-- ==== Sys2Proof/Laws/KeepsPowerline.lean ====
section
/-! SUPPORT. What the operations of Machine/Powerline.lean leave alone: for each the parts it may change (`touch…`) and its lemma. -/

namespace Sys2Proof.Laws

open Sys2Proof.Machine

set_option linter.unusedTactic false
set_option linter.unreachableTactic false
set_option linter.unusedVariables false
set_option linter.tactic.unusedName false

variable {A : Part → Prop} {s t : State}

def touchPlcEmit (A : Part → Prop) : Prop := touchEmit A
theorem touchPlcEmit_all (h : ∀ q, A q) : touchPlcEmit A := touchEmit_all h
theorem plcEmit_keeps {kind : Sys2Proof.Machine.Sent} {dst : ℕ} {control : List ℕ} {payload : List ℕ} (hA : touchPlcEmit A)  (h : Keeps A s t) : Keeps A s (State.plcEmit t kind dst control payload) := by
  unfold State.plcEmit
  unfold touchPlcEmit at hA
  repeat' (first
    | with_reducible assumption
    | intro y
    | (extract_lets +onlyGivenNames x; first | (refine cut (P := Keeps A s x) ?_ ?_; (on_goal 1 => (unfold x; clear x)); (on_goal 2 => (intro hx; first | clear_value x | skip))) | clear_value x | skip)
    | (with_reducible apply emit_keeps (hA := by first | with_reducible assumption | with_reducible apply_assumption))
    | with_reducible apply keeps_ite
    | split
    | refine keeps_ite ?_ ?_)

def touchPlcDrop (A : Part → Prop) : Prop := A .plc ∧ A (.reg R.PLC_CNT1.DROP) ∧ touchLog A
theorem touchPlcDrop_all (h : ∀ q, A q) : touchPlcDrop A := ⟨h _, h _, touchLog_all h⟩
theorem plcDrop_keeps {n : ℕ} (hA : touchPlcDrop A)  (h : Keeps A s t) : Keeps A s (State.plcDrop t n) := by
  unfold State.plcDrop
  obtain ⟨_, _, _⟩ := hA
  repeat' (first
    | with_reducible assumption
    | intro y
    | (extract_lets +onlyGivenNames x; first | (refine cut (P := Keeps A s x) ?_ ?_; (on_goal 1 => (unfold x; clear x)); (on_goal 2 => (intro hx; first | clear_value x | skip))) | clear_value x | skip)
    | (with_reducible refine inc_keepsAt (by assumption) ?_)
    | (with_reducible refine inc_keeps (by assumption) ?_)
    | (with_reducible apply log_keeps (hA := by first | with_reducible assumption | with_reducible apply_assumption))
    | with_reducible apply keeps_ite
    | split
    | refine keeps_ite ?_ ?_
    | with_reducible exact keeps_plc (by assumption) (by assumption))

def touchPlcLinkDown (A : Part → Prop) : Prop := touchPlcDrop A ∧ touchSetPlc A ∧ touchLog A ∧ touchLinkReport A ∧ touchFabLinkLost A 8 ∧ touchReRoute A
theorem touchPlcLinkDown_all (h : ∀ q, A q) : touchPlcLinkDown A := ⟨touchPlcDrop_all h, touchSetPlc_all h, touchLog_all h, touchLinkReport_all h, touchFabLinkLost_all h, touchReRoute_all h⟩
theorem plcLinkDown_keeps {n : ℕ} (hA : touchPlcLinkDown A)  (h : Keeps A s t) : Keeps A s (State.plcLinkDown t n) := by
  unfold State.plcLinkDown
  obtain ⟨_, _, _, _, _, _⟩ := hA
  repeat' (first
    | with_reducible assumption
    | intro y
    | (extract_lets +onlyGivenNames x; first | (refine cut (P := Keeps A s x) ?_ ?_; (on_goal 1 => (unfold x; clear x)); (on_goal 2 => (intro hx; first | clear_value x | skip))) | clear_value x | skip)
    | (with_reducible apply plcDrop_keeps (hA := by first | with_reducible assumption | with_reducible apply_assumption))
    | (with_reducible apply setPlc_keeps (hA := by first | with_reducible assumption | with_reducible apply_assumption))
    | (with_reducible apply log_keeps (hA := by first | with_reducible assumption | with_reducible apply_assumption))
    | (with_reducible apply linkReport_keeps (hA := by first | with_reducible assumption | with_reducible apply_assumption))
    | (with_reducible apply fabLinkLost_keeps (hA := by first | with_reducible assumption | with_reducible apply_assumption))
    | (with_reducible apply reRoute_keeps (hA := by first | with_reducible assumption | with_reducible apply_assumption))
    | with_reducible apply keeps_ite
    | with_reducible apply keeps_foldl
    | split
    | refine keeps_ite ?_ ?_)

def touchPlcAllDown (A : Part → Prop) : Prop := touchPlcLinkDown A ∧ A .plc
theorem touchPlcAllDown_all (h : ∀ q, A q) : touchPlcAllDown A := ⟨touchPlcLinkDown_all h, h _⟩
theorem plcAllDown_keeps  (hA : touchPlcAllDown A)  (h : Keeps A s t) : Keeps A s (State.plcAllDown t) := by
  unfold State.plcAllDown
  obtain ⟨_, _⟩ := hA
  repeat' (first
    | with_reducible assumption
    | intro y
    | (extract_lets +onlyGivenNames x; first | (refine cut (P := Keeps A s x) ?_ ?_; (on_goal 1 => (unfold x; clear x)); (on_goal 2 => (intro hx; first | clear_value x | skip))) | clear_value x | skip)
    | (with_reducible apply plcLinkDown_keeps (hA := by first | with_reducible assumption | with_reducible apply_assumption))
    | with_reducible apply keeps_ite
    | with_reducible apply keeps_foldl
    | split
    | refine keeps_ite ?_ ?_
    | with_reducible exact keeps_plc (by assumption) (by assumption))

def touchPlcState (A : Part → Prop) : Prop := A (.reg R.PLC_STAT.NSTN) ∧ A (.reg R.PLC_STAT.STN) ∧ A (.reg R.PLC_STAT.STATE)
theorem touchPlcState_all (h : ∀ q, A q) : touchPlcState A := ⟨h _, h _, h _⟩
theorem plcState_keeps {st : ℕ} (hA : touchPlcState A)  (h : Keeps A s t) : Keeps A s (State.plcState t st) := by
  unfold State.plcState
  obtain ⟨_, _, _⟩ := hA
  repeat' (first
    | with_reducible assumption
    | intro y
    | (with_reducible refine put_keepsAt (by assumption) ?_)
    | (with_reducible refine put_keeps (by assumption) ?_)
    | with_reducible apply keeps_ite
    | split)

def touchPlcFabOff (A : Part → Prop) : Prop := touchPlcLinkDown A
theorem touchPlcFabOff_all (h : ∀ q, A q) : touchPlcFabOff A := touchPlcLinkDown_all h
theorem plcFabOff_keeps  (hA : touchPlcFabOff A)  (h : Keeps A s t) : Keeps A s (State.plcFabOff t) := by
  unfold State.plcFabOff
  unfold touchPlcFabOff at hA
  repeat' (first
    | with_reducible assumption
    | intro y
    | (extract_lets +onlyGivenNames x; first | (refine cut (P := Keeps A s x) ?_ ?_; (on_goal 1 => (unfold x; clear x)); (on_goal 2 => (intro hx; first | clear_value x | skip))) | clear_value x | skip)
    | (with_reducible apply plcLinkDown_keeps (hA := by first | with_reducible assumption | with_reducible apply_assumption))
    | with_reducible apply keeps_ite
    | with_reducible apply keeps_foldl
    | split
    | refine keeps_ite ?_ ?_)

def touchPlcEnable (A : Part → Prop) : Prop := touchReqShow A ∧ A (.reg R.PLC_CTRL.EN) ∧ touchPlcState A ∧ touchPlcAllDown A
theorem touchPlcEnable_all (h : ∀ q, A q) : touchPlcEnable A := ⟨touchReqShow_all h, h _, touchPlcState_all h, touchPlcAllDown_all h⟩
theorem plcEnable_keeps {on : Bool} (hA : touchPlcEnable A)  (h : Keeps A s t) : Keeps A s (State.plcEnable t on) := by
  unfold State.plcEnable
  obtain ⟨_, _, _, _⟩ := hA
  repeat' (first
    | with_reducible assumption
    | intro y
    | (extract_lets +onlyGivenNames x; first | (refine cut (P := Keeps A s x) ?_ ?_; (on_goal 1 => (unfold x; clear x)); (on_goal 2 => (intro hx; first | clear_value x | skip))) | clear_value x | skip)
    | (with_reducible refine putb_keepsAt (by assumption) ?_)
    | (with_reducible refine putb_keeps (by assumption) ?_)
    | (with_reducible apply reqShow_keeps (hA := by first | with_reducible assumption | with_reducible apply_assumption))
    | (with_reducible apply plcState_keeps (hA := by first | with_reducible assumption | with_reducible apply_assumption))
    | (with_reducible apply plcAllDown_keeps (hA := by first | with_reducible assumption | with_reducible apply_assumption))
    | with_reducible apply keeps_ite
    | split
    | refine keeps_ite ?_ ?_)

---*---

(ACTION ITEM): Each line, starting with the one containing "(with_reducible apply plcState_keeps" and ending with the last line of the records above, should be reproduced exactly.

(WRITTEN REPLY):
    | (with_reducible apply plcState_keeps (hA := by first | with_reducible assumption | with_reducible apply_assumption))
    | (with_reducible apply plcAllDown_keeps (hA := by first | with_reducible assumption | with_reducible apply_assumption))
    | with_reducible apply keeps_ite
    | split
    | refine keeps_ite ?_ ?_)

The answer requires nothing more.